__Material for this exercise__.

-- ==== Sys2Proof/Machine/Controller.lean ====
section
/-!
DEFINITION. The host that drives the block: the Log Retrieval Controller of 44_host_controller.md. It is software outside
the block (00_scope.md R5) and adds nothing to the state; it is written here over the block's own meanings so that its
rules are modelled too (log entry 10). The transport and the wall clock are outside it (R252): what they deliver comes in
as a list of exchanges.
-/

namespace Sys2Proof.Machine

/-- The two log classes (R242, R243). -/
inductive LogClass where
  | standard
  | grade2
deriving DecidableEq, Repr

/-- The classes a retrieval asks for: a set, so without order or repeats (R254). -/
structure ClassSet where
  standard : Bool
  grade2 : Bool
deriving DecidableEq, Repr

/-- The classes in the order they are run: `Standard` first (R243, R256). -/
def ClassSet.inOrder (c : ClassSet) : List LogClass :=
  (if c.standard then [.standard] else []) ++ (if c.grade2 then [.grade2] else [])

/-- A log cursor: an opaque 3-byte value (R242). -/
structure Cursor where
  c0 : Byte
  c1 : Byte
  c2 : Byte
deriving DecidableEq, Repr

/-- The class-specific initial cursor (R242). -/
def initialCursor : LogClass → Cursor
  | .standard => ⟨0xFF, 0xFF, 0xFF⟩
  | .grade2 => ⟨0x00, 0xFF, 0xFF⟩

def Cursor.bytes (c : Cursor) : List Byte := [c.c0, c.c1, c.c2]

/-- An event as the host reads it through `EVT.RD` (43_event_unpacker.md R200, R206). -/
structure Event where
  year : Res
  month : Res
  day : Res
  hour : Res
  minute : Res
  code : Res
  source : Res
  partition : Res
  restore : Res
  continuation : Res
deriving DecidableEq, Repr

/-- What transport and clock deliver for one request: the bytes received before the request-level timeout, and the time
the host takes as `reference_now` (R245, R251; 92_eei_decisions.md D36). -/
structure Exchange where
  received : List Byte
  now : Reference
deriving DecidableEq, Repr

/-- Why a class's loop stops (R244 to R248, R255): the host's diagnostic path, in which a malformed frame, a decode failure
and a clean end of log stay apart (R255, R257). -/
inductive ClassEnd where
  /-- The overall record limit was reached (R244): a stop of the whole run. -/
  | limitReached
  /-- No completion before the request-level timeout (R245). -/
  | timedOut
  /-- The decoder reported a malformed frame, with its status code (R245). -/
  | malformed (code : BitVec 8)
  /-- Wrong command byte, or a payload too short for record and cursor (R246, R249; 92_eei_decisions.md D28). -/
  | truncated
  /-- The record failed to decode: terminal like an end of log, but told apart from it (R247, R255, R257). -/
  | decodeFailure
  /-- The class's end-of-log marker was zero: `b1` for `Grade2`, the continuation flag for `Standard` (R247). -/
  | endOfLog
deriving DecidableEq, Repr

/-- One operation and its response; `none` if the block stopped. Nothing here looks at the status: a caller that passes over
a host error goes on with the `res` of 0 that came with it (DESIGN CHOICE, log entry 11). -/
def perform (i : Instr) (s : State) : Option (State × Response) :=
  match exec i s with
  | .next t => t.rsp.map fun r => (t, r)
  | .fault _ => none
  | .refused _ => none

/-- Operations in order, the responses in order. -/
def performAll : List Instr → State → Option (State × List Response)
  | [], s => some (s, [])
  | i :: is, s => do
    let (s, r) ← perform i s
    let (s, rs) ← performAll is s
    return (s, r :: rs)

/-- The request: the read-event-log command with the cursor as payload (R245, R251; 30_encoding.md R88), then a fresh
decoder. If a frame is already open, `ENC.START` answers `SEQ_ERROR` and the host goes on (DESIGN CHOICE, log entry 11). -/
def requestOps (cur : Cursor) : List Instr := encFrame Config.readEventCmd cur.bytes ++ [.decReset]

/-- Push received bytes until a completion; its status code, or none when the bytes run out first (R251). -/
def receive : List Byte → State → Option (State × Option (BitVec 8))
  | [], s => some (s, none)
  | d :: rest, s => do
    let (s, r) ← perform (.decPush d) s
    if r.status = Status.needMore.code then receive rest s else return (s, some r.status)

/-- Payload indices as read operations. -/
def readPayloadOps (indices : List Nat) : List Instr := indices.map fun i => .decRdpay (BitVec.ofNat 8 i)

/-- A read byte as an operand. -/
def resByte (r : Response) : Byte := r.res.setWidth 8

/-- The selectors of the fields of an event, in the order of `eventOf` (43_event_unpacker.md R206). -/
def eventSelectors : List Byte := [0x0B, 0x03, 0x02, 0x05, 0x06, 0x09, 0x0A, 0x08, 0x07, 0x01]

/-- The event made of the ten answers to `eventSelectors`. -/
def eventOf (rs : List Response) : Option Event :=
  match rs.map Response.res with
  | [y, mo, d, h, mi, c, so, p, re, z] => some ⟨y, mo, d, h, mi, c, so, p, re, z⟩
  | _ => none

/-- The cursor made of three answers (R249). -/
def cursorOf (rs : List Response) : Option Cursor :=
  match rs.map resByte with
  | [a, b, c] => some ⟨a, b, c⟩
  | _ => none

/-- The selector the end-of-log test of a class reads: the raw first record byte for `Grade2`, the continuation flag for
`Standard` (R247). -/
def endMarker : LogClass → Byte
  | .grade2 => 0x0D
  | .standard => 0x01

/-- Whether a record ends its class's log, and how (R247, R257): it failed to decode, or the class's marker is zero. R247
names the decode failure for `Standard`; R255 treats it the same for any other class, and there the marker read after it is
0 as well (`EVT.RD` answers `NOT_VALID` with `res` 0). -/
def recordEnd (unpackStatus : BitVec 8) (marker : Res) : Option ClassEnd :=
  if unpackStatus = Status.decodeFailure.code then some .decodeFailure
  else if marker = 0 then some .endOfLog
  else none

/-- Move payload bytes into the record loader, one after the other (R251). -/
def loadRecord : List Nat → State → Option State
  | [], s => some s
  | i :: rest, s => do
    let (s, r) ← perform (.decRdpay (BitVec.ofNat 8 i)) s
    let (s, _) ← perform (.evtPush (resByte r)) s
    loadRecord rest s

/-- What one iteration gives: an event and the next cursor, or the end of the class's loop. -/
inductive Iteration where
  | event (e : Event) (next : Cursor)
  | stop (why : ClassEnd)
deriving DecidableEq, Repr

/-- Unpack the record of the decoded frame, test for the end of the log, and take event and cursor (R247 to R249, R251).
A correct host presents a legal reference (60_exceptions.md R272). If `now` is not one, `EVT.YEAR` answers `REF_INVALID`; the
spec does not say what the host does then, and this one appends the event with year 0, the `res` of the `NOT_VALID` answer to
`EVT.RD 0x0B` (DESIGN CHOICE, log entry 11). -/
def takeRecord (cls : LogClass) (now : Reference) (s : State) : Option (State × Iteration) := do
  let (s, _) ← perform .evtClear s
  let s ← loadRecord [0, 1, 2, 3, 4, 5, 6, 7] s
  let (s, unpacked) ← perform .evtUnpack s
  let (s, _) ← performAll (evtSetRef now ++ [.evtYear]) s
  let (s, marker) ← perform (.evtRd (endMarker cls)) s
  match recordEnd unpacked.status marker.res with
  | some why => return (s, .stop why)
  | none =>
    let (s, fields) ← performAll (eventSelectors.map .evtRd) s
    let (s, cursor) ← performAll (readPayloadOps [8, 9, 10]) s
    let e ← eventOf fields
    let c ← cursorOf cursor
    return (s, .event e c)

/-- A decoded frame must carry the expected command byte and a payload that holds record and cursor (R246, R249). -/
def takeFrame (cls : LogClass) (now : Reference) (s : State) : Option (State × Iteration) := do
  let (s, command) ← perform .decRdcmd s
  let (s, length) ← perform .decRdlen s
  if command.res = zextByte Config.readEventCmd ∧ Config.recLen + Config.cursorLen ≤ length.res.toNat
  then takeRecord cls now s
  else return (s, .stop .truncated)

/-- One iteration: send the request, receive, judge (R245 to R249, R251). There is no retry (R245, R255). -/
def iterate (cls : LogClass) (cur : Cursor) (x : Exchange) (s : State) : Option (State × Iteration) := do
  let (s, _) ← performAll (requestOps cur) s
  let (s, completion) ← receive x.received s
  match completion with
  | none => return (s, .stop .timedOut)
  | some code =>
    if code = Status.frameOk.code then takeFrame cls x.now s else return (s, .stop (.malformed code))

/-- What a class's loop leaves: the block, the events accumulated so far (of all classes), the exchanges not used, and
why it stopped. -/
structure ClassResult where
  block : State
  events : List Event
  rest : List Exchange
  why : ClassEnd
deriving DecidableEq, Repr

/-- The record limit is set and reached (R244). -/
def limitHit (limit : Option Nat) (events : List Event) : Bool :=
  match limit with
  | none => false
  | some n => decide (n ≤ events.length)

/-- The loop of one class (R243 to R250): the limit is tested at the top of every iteration (90_conflicts.md C3); a
transport with nothing more to deliver times out. -/
def classLoop (cls : LogClass) (limit : Option Nat) :
    List Exchange → Cursor → List Event → State → Option ClassResult
  | xs, cur, events, s =>
    if limitHit limit events then some ⟨s, events, xs, .limitReached⟩
    else
      match xs with
      | [] => (performAll (requestOps cur) s).map fun r => ⟨r.1, events, [], .timedOut⟩
      | x :: rest =>
        match iterate cls cur x s with
        | none => none
        | some (s, .stop why) => some ⟨s, events, rest, why⟩
        | some (s, .event e next) => classLoop cls limit rest next (events ++ [e]) s

/-- What a run leaves: the block, the events of all classes, and the diagnostic log of how each class that was run ended
(R255, R257). -/
structure RunResult where
  block : State
  events : List Event
  ends : List (LogClass × ClassEnd)
deriving DecidableEq, Repr

/-- Classes one after the other: events of earlier classes come first and are kept whatever ends a later class (R243, R255,
R256); the limit stops the whole run (R244). -/
def runClasses (limit : Option Nat) : List LogClass → List Exchange → List Event → State → Option RunResult
  | [], _, events, s => some ⟨s, events, []⟩
  | cls :: classes, xs, events, s =>
    match classLoop cls limit xs (initialCursor cls) events s with
    | none => none
    | some r =>
      if r.why = .limitReached then some ⟨r.block, r.events, [(cls, r.why)]⟩
      else (runClasses limit classes r.rest r.events r.block).map fun t => { t with ends := (cls, r.why) :: t.ends }

/-- `retrieve_logs(classes, limit)` over a connection that stands (R254). -/
def retrieveLogs (limit : Option Nat) (classes : ClassSet) (xs : List Exchange) (s : State) : Option RunResult :=
  runClasses limit classes.inOrder xs [] s

/-- What the caller of the retrieval sees (R254, R255). -/
inductive Retrieval where
  /-- The transport did not connect: fatal to the whole run, no events. -/
  | connectionFailure
  /-- The events, and the classes that timed out: the partial-result condition of R255. A malformed frame is not told apart
  from a clean end of log here (R255). -/
  | result (events : List Event) (timedOut : List LogClass)
deriving DecidableEq, Repr

/-- The classes whose loop ended in a request timeout (R255). -/
def RunResult.timedOut (r : RunResult) : List LogClass :=
  (r.ends.filter fun e => e.2 = .timedOut).map Prod.fst

/-- The caller's view of a run (R254, R255). -/
def RunResult.visible (r : RunResult) : Retrieval := .result r.events r.timedOut

/-- The whole retrieval: one connection, then the requested classes (R252, R254, R255). -/
def retrievalRun (connected : Bool) (limit : Option Nat) (classes : ClassSet) (xs : List Exchange) (s : State) :
    Option Retrieval :=
  if connected then (retrieveLogs limit classes xs s).map RunResult.visible else some .connectionFailure

end Sys2Proof.Machine
end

__Aim of the task__. In the listing above, find the line with "let (s, marker)" and the line with "(R246, R249). -/". Output those two lines and every line between them, exactly as written.

__Solution for this task__.
  let (s, marker) ← perform (.evtRd (endMarker cls)) s
  match recordEnd unpacked.status marker.res with
  | some why => return (s, .stop why)
  | none =>
    let (s, fields) ← performAll (eventSelectors.map .evtRd) s
    let (s, cursor) ← performAll (readPayloadOps [8, 9, 10]) s
    let e ← eventOf fields
    let c ← cursorOf cursor
    return (s, .event e c)

/-- A decoded frame must carry the expected command byte and a payload that holds record and cursor (R246, R249). -/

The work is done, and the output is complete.